> _WHAT IS EXPECTED_: Among the lines of this material, find those holding the word "isExternal" and report how many there are, with nothing added.

^^^^^^^^

/-- R199: the floating layout of a format code (the MX codes name their element's). -/
def floatFmt (code : Nat) : Option FloatFmt :=
  match code with
  | 0x00 => some ⟨8, 23, 127, 0⟩
  | 0x01 => some ⟨8, 7, 127, 0⟩
  | 0x02 => some ⟨4, 3, 7, 1⟩
  | 0x03 => some ⟨5, 2, 15, 0⟩
  | 0x04 => some ⟨3, 2, 3, 2⟩
  | 0x05 => some ⟨2, 3, 1, 2⟩
  | 0x06 => some ⟨2, 1, 1, 2⟩
  | 0x0A => some ⟨4, 3, 7, 1⟩
  | 0x0B => some ⟨5, 2, 15, 0⟩
  | 0x0C => some ⟨3, 2, 3, 2⟩
  | 0x0D => some ⟨2, 3, 1, 2⟩
  | 0x0E => some ⟨2, 1, 1, 2⟩
  | _ => none

/-- R197: the width of an element in bits; 0 for a code that is not an element format. -/
def elemBits (code : Nat) : Nat :=
  match code with
  | 0x00 => 32
  | 0x01 => 16
  | 0x04 => 6
  | 0x05 => 6
  | 0x06 => 4
  | 0x08 => 4
  | 0x09 => 32
  | 0x0C => 6
  | 0x0D => 6
  | 0x0E => 4
  | 0x11 => 4
  | 0x13 => 16
  | _ => if code ≤ 0x13 then 8 else 0

/-- R197: the block formats with E8M0 scales. -/
def isMx (code : Nat) : Bool := 0x0A ≤ code && code ≤ 0x0F

/-- A bit pattern of a floating layout as a value (R199, R200). -/
def decodeFloat (f : FloatFmt) (b : Nat) : Num :=
  let m := b % 2 ^ f.mbits
  let e := b / 2 ^ f.mbits % 2 ^ f.ebits
  let neg := bitOf b (f.ebits + f.mbits)
  let allOnes := e = 2 ^ f.ebits - 1
  if f.top = 0 && allOnes then if m = 0 then .inf neg else .nan
  else if f.top = 1 && allOnes && m = 2 ^ f.mbits - 1 then .nan
  else if e = 0 then .fin neg m (1 - f.bias - f.mbits)
  else .fin neg (2 ^ f.mbits + m) (e - f.bias - f.mbits)

/-- A two's complement number as a value. -/
def decodeInt (w b : Nat) : Num :=
  let v := b % 2 ^ w
  if v < 2 ^ (w - 1) then .fin false v 0 else .fin true (2 ^ w - v) 0

/-- R199, R202, R203: the element value of a bit pattern; an MXINT8 element has the factor 2^−6. -/
def decodeElem (code b : Nat) : Num :=
  match floatFmt code with
  | some f => decodeFloat f b
  | none =>
    match code with
    | 0x07 => decodeInt 8 b
    | 0x08 => decodeInt 4 b
    | 0x09 => decodeInt 32 b
    | 0x0F => match decodeInt 8 b with
      | .fin n m e => .fin n m (e - 6)
      | x => x
    | 0x10 => if b % 256 = 255 then .nan else .fin false 1 ((b % 256 : Nat) - 127)
    | _ => .fin false (b % 2 ^ elemBits code) 0

/-! ### Exact operations -/

/-- A finite value as an integer multiple of 2^q, for q at most its exponent. -/
def scaledInt (n : Bool) (m : Nat) (e q : Int) : Int :=
  let v : Int := (m : Int) * 2 ^ (e - q).toNat
  if n then -v else v

/-- The value of an integer multiple of 2^q; zero has the sign given. -/
def ofScaled (v q : Int) (zeroNeg : Bool) : Num :=
  if v = 0 then .fin zeroNeg 0 q else .fin (decide (v < 0)) v.natAbs q

/-- The exact sum (IEEE 754 signs of zero and special values). -/
def numAdd : Num → Num → Num
  | .nan, _ => .nan
  | _, .nan => .nan
  | .inf a, .inf b => if a = b then .inf a else .nan
  | .inf a, _ => .inf a
  | _, .inf b => .inf b
  | .fin n m e, .fin n' m' e' =>
    let q := min e e'
    ofScaled (scaledInt n m e q + scaledInt n' m' e' q) q (n && n' && m = 0 && m' = 0)
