-- ==== Sys2Proof/Machine/Operands.lean ====
section
/-! DEFINITION. The operand forms of a jig: the container's parts (R156–R158, R160), the fields of an op (R165), operand
references (R166) and tensor descriptors (R167). -/
namespace Sys2Proof.Machine

/-- R165: an op from its 96 bits. -/
def opOf (w : Nat) : Op :=
  { cls := bitsOf w 95 91, variant := bitsOf w 90 84, stage := bitsOf w 83 76, dst := bitsOf w 75 66,
    a := bitsOf w 65 56, b := bitsOf w 55 46, c := bitsOf w 45 36, count := bitsOf w 35 20,
    flags := bitsOf w 19 12, imm := bitsOf w 11 0 }

/-- R165: the flags of an op. -/
def opTake (o : Op) : Bool := bitOf o.flags 0
def opGive (o : Op) : Bool := bitOf o.flags 1
def opBulk (o : Op) : Bool := bitOf o.flags 2
def opStochastic (o : Op) : Bool := bitOf o.flags 3
def opSaturate (o : Op) : Bool := bitOf o.flags 4
def opFence (o : Op) : Bool := bitOf o.flags 5
def opCountParam (o : Op) : Bool := bitOf o.flags 6

/-- R160: a stage entry from its 32 bytes. -/
def stageOf (b : List Byte) : Stage :=
  { num := fieldAt b 0 1, unit := fieldAt b 1 1, inCount := fieldAt b 2 1,
    inputs := (List.range (min (fieldAt b 2 1) 4)).map fun i =>
      let v := fieldAt b (4 + 2 * i) 2
      ⟨v % 256, v / 256 % 16, v / 4096⟩
    rsvd := fieldAt b 3 1 = 0 && fieldAt b 12 20 = 0 }

/-- R160: the input is an external token counter. -/
def isExternal (i : StageIn) : Bool := i.source = 0xFF

/-- Cut a list into pieces of `n`. -/
def pieces {α : Type} (n : Nat) : Nat → List α → List (List α)
  | 0, _ => []
  | k + 1, l => l.take n :: pieces n k (l.drop n)

/-- R156: the bytes of a container with given counts. -/
def containerLength (stages consts ops : Nat) : Nat := 128 + 32 * stages + consts + ceilDiv (12 * ops) 16 * 16 + 128

/-- R156: the length that a header asks for. -/
def headerLength (h : List Byte) : Nat := containerLength (fieldAt h 18 2) (fieldAt h 20 2) (fieldAt h 16 2)

/-- R156–R158 (R157 the header): a container read from its bytes. -/
def containerOf (b : List Byte) : Jig :=
  let ops := fieldAt b 16 2
  let st := fieldAt b 18 2
  let cb := fieldAt b 20 2
  let stages := b.drop 128
  let consts := stages.drop (32 * st)
  let opb := consts.drop cb
  let tr := opb.drop (ceilDiv (12 * ops) 16 * 16)
  { magic := fieldAt b 0 4, format := fieldAt b 4 2, flags := fieldAt b 6 2, jigId := fieldAt b 8 8, opCount := ops,
    stageCount := st, constBytes := cb, epoch := fieldAt b 22 2, tagsS0 := fieldAt b 24 1, tagsS1 := fieldAt b 25 1,
    lead := fieldAt b 26 1, bankMask := fieldAt b 28 6, bound := fieldAt b 36 4, formats := fieldAt b 40 8,
    keyId := fieldAt tr 0 8,
    rsvd := fieldAt b 6 2 / 16 = 0 && fieldAt b 27 1 = 0 && fieldAt b 34 2 = 0 && fieldAt b 48 80 = 0
      && fieldAt tr 72 56 = 0,
    stages := (pieces 32 st stages).map stageOf, consts := consts.take cb,
    ops := (pieces 12 ops opb).map fun w => opOf (leNat w) }

/-- R158: the bytes of a jig in a jig store. -/
def jigBytes (j : Jig) : Nat := ceilDiv (128 + 32 * j.stageCount + j.constBytes + 12 * j.opCount) 256 * 256

/-- R166: the form and the index of an operand reference. -/
def refForm (r : Nat) : Nat := r / 256
def refIdx (r : Nat) : Nat := r % 256

/-- R167: a descriptor from its 16 bytes. -/
def descOf (b : List Byte) : Desc :=
  let ks := fieldAt b 7 1
  { offset := fieldAt b 0 6, fmt := fieldAt b 6 1, kind := ks / 64, slot := ks % 32, dim0 := fieldAt b 8 2,
    dim1 := fieldAt b 10 2, stride := fieldAt b 12 4, rsvd := ks / 32 % 2 = 0 }

/-- Descriptor `i` of a jig. -/
def jigDesc (j : Jig) (i : Nat) : Desc := descOf (j.consts.drop (16 * i))

/-- The operand references of an op that its class uses. -/
def usedRefs (o : Op) : List Nat :=
  match o.cls with
  | 0x03 => [o.dst, o.a]
  | 0x08 => [o.dst, o.a, o.b, o.c]
  | 0x09 => [o.dst, o.a, o.b, o.c]
  | 0x0A => [o.dst, o.a]
  | 0x10 => [o.dst, o.a]
  | 0x11 => [o.dst, o.a]
  | 0x12 => [o.dst, o.a, o.b, o.c]
  | 0x13 => [o.dst, o.a]
  | 0x14 => [o.dst, o.a, o.b, o.c]
  | 0x18 => [o.dst, o.a]
  | 0x19 => [o.dst, o.a]
  | 0x1A => [o.dst, o.a]
  | 0x1B => [o.dst, o.a, o.b]
  | 0x1C => [o.a]
  | 0x1D => [o.dst, o.a]
  | _ => []

/-- How many descriptors the constant area holds: up to the highest that an op names (log entry 15). -/
def descCount (j : Jig) : Nat :=
  (j.ops.flatMap usedRefs).foldl (fun n r => if refForm r = 0 then max n (refIdx r + 1) else n) 0

/-- R166: constant `i`, of 8 bytes after the descriptors. -/
def jigConst (j : Jig) (i : Nat) : Nat := fieldAt (j.consts) (16 * descCount j + 8 * i) 8

/-- A signed number of `w` bits. -/
def toSigned (w v : Nat) : Int := if v % 2 ^ w < 2 ^ (w - 1) then (v % 2 ^ w : Nat) else (v % 2 ^ w : Nat) - (2 ^ w : Int)

/-- The bytes of one row of a descriptor. -/
def rowBytes (d : Desc) : Nat := ceilDiv (d.dim0 * elemBits d.fmt) 8

/-- The byte at position `n` of a tensor laid out in rows. -/
def descByte (d : Desc) (n : Nat) : Nat :=
  let r := max (rowBytes d) 1
  n / r * d.stride + n % r

/-- The bytes from the first to the last of a tensor. -/
def descSpan (d : Desc) : Nat := (d.dim1 - 1) * d.stride + rowBytes d

/-- The unit that runs a stage. -/
def stageUnit (j : Jig) (n : Nat) : Option Nat := (j.stages.find? fun x => x.num = n).map (·.unit)

/-- R160: a unit's ops in op-array order, with their indexes in the array. -/
def unitOps (j : Jig) (u : Nat) : List (Nat × Op) :=
  (j.ops.mapIdx fun i o => (i, o)).filter fun p => stageUnit j p.2.stage = some u

/-- R160: the channels into a stage, as (key, input). -/
def stageInputs (j : Jig) (n : Nat) : List (Nat × StageIn) :=
  match j.stages.find? fun x => x.num = n with
  | some x => x.inputs.mapIdx fun i y => (n * 4 + i, y)
  | none => []

/-- R160: the channels out of a stage, as (key, input of the stage that names it). -/
def stageOutputs (j : Jig) (n : Nat) : List (Nat × StageIn) :=
  j.stages.flatMap fun x => (stageInputs j x.num).filter fun p => p.2.source = n && !isExternal p.2

end Sys2Proof.Machine
end

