-- ==== Sys2Proof/Machine/Attn.lean ====
section
/-! DEFINITION. Attention: scores, row statistics, read-back and the backward recompute (R349–R359, R364, R365). -/
namespace Sys2Proof.Machine

/-! ### The score slab (R353) -/

/-- R353: a model's share of slab quarters or of the slab lot, in whole pages. -/
def slabShare (bytes benches : Nat) : Nat := bytes / max 1 benches / 65536 * 65536

/-- R353: Y_b and M_b of a model under a pool. -/
def yardSlab (p : PoolCfg) (m : Model) : Nat := slabShare (popCount p.quarters 64 * 0x200000) m.plan.attBenches
def memorySlab (s : State) (c : Nat) (p : PoolCfg) (m : Model) : Nat :=
  slabShare ((if p.slabLot = 0 then none else lotByBase s c p.slabLot).elim 0 lotSize) m.plan.attBenches

/-- R353: where the slab of a row width lives, as its level (0 BENCH, 1 YARD, 2 MEMORY) and its space. -/
def slabLevel (yb mb n : Nat) : Nat × Nat :=
  if n ≤ 8192 then (0, 524288) else if n ≤ 131072 && 4 * n ≤ yb then (1, yb) else (2, mb)

/-- R353: the rows of a pass over rows of `n` keys. -/
def passLimit (yb mb n rows : Nat) : Nat := min rows (min 64 ((slabLevel yb mb n).2 / (4 * max 1 n)))

/-- R353: the rows that the next pass takes of those that remain, given by their key counts: as many as its last row's width allows; a
row alone passes whatever the space (log entry 19). -/
def passRows (yb mb : Nat) (keys : List Nat) : Nat :=
  (((List.range (min 64 keys.length)).map (keys.length.min 64 - ·)).find? fun r => r ≤ passLimit yb mb (keys.getD (r - 1) 0) keys.length).getD 1

/-- R353: the passes over a list of rows: each row with the width of its pass. -/
def passWidths (yb mb : Nat) : Nat → List Nat → List Nat
  | 0, _ => []
  | _, [] => []
  | n + 1, keys =>
    let r := passRows yb mb keys
    List.replicate r (keys.getD (r - 1) 0) ++ passWidths yb mb n (keys.drop r)

/-! ### Masks (R350) -/

/-- R350: how many keys a query at a position may see under its mask mode. -/
def keyCount (a : AttRec) (e : MaskEntry) (p : Nat) : Nat := if a.mask = 3 then max p (e.prefix_ - 1) + 1 else p + 1

/-- R350: a query at position `p` sees key `j`. -/
def sees (a : AttRec) (e : MaskEntry) (p j : Nat) : Bool :=
  let inWindow := p < j + a.window && j ≤ p
  let mode := match a.mask with
    | 0 => decide (j ≤ p)
    | 1 => inWindow
    | 2 => decide (j < min a.sinks (p + 1)) || inWindow
    | _ => decide (j < keyCount a e p)
  mode && !e.ranges.any fun r => r.1 ≤ j && j < r.2

/-! ### Keys and values -/

/-- A K or V row as the matrix engine takes it, with the exponent byte of its scale (127 where the format has none). -/
structure KvRow where
  vals : List Num
  exp : Nat
  deriving DecidableEq, Repr, Inhabited

/-- R326, R349: element `x` of a page's K or V region. An MX element is expanded to BF16 by its block's scale, as MXD does it. -/
def pageElem (s : State) (a : AttRec) (page x : Nat) (isV : Bool) : Num :=
  let r := pageT a * a.hb * a.d
  let base := page * 65536
  let byte (o : Nat) : Nat := leNat (consumeBytes s (base + o) 1)
  match a.fmt with
  | 0 => decodeElem 1 (leNat (consumeBytes s (base + (if isV then 2 * r else 0) + 2 * x) 2))
  | 1 => decodeElem 2 (byte ((if isV then r else 0) + x))
  | _ =>
    let sc := byte ((if isV then 33 * r / 32 else r / 2) + x / 32)
    let v := byte ((if isV then 17 * r / 32 else 0) + x / 2) / 16 ^ (x % 2) % 16
    if sc = 255 then .nan else decodeElem 1 (convert 1 false .nearest (numShift ((sc : Int) - 127) (decodeElem 0x0E v))).bits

^^^^^^^^

> _EXPECTED ANSWER_: 2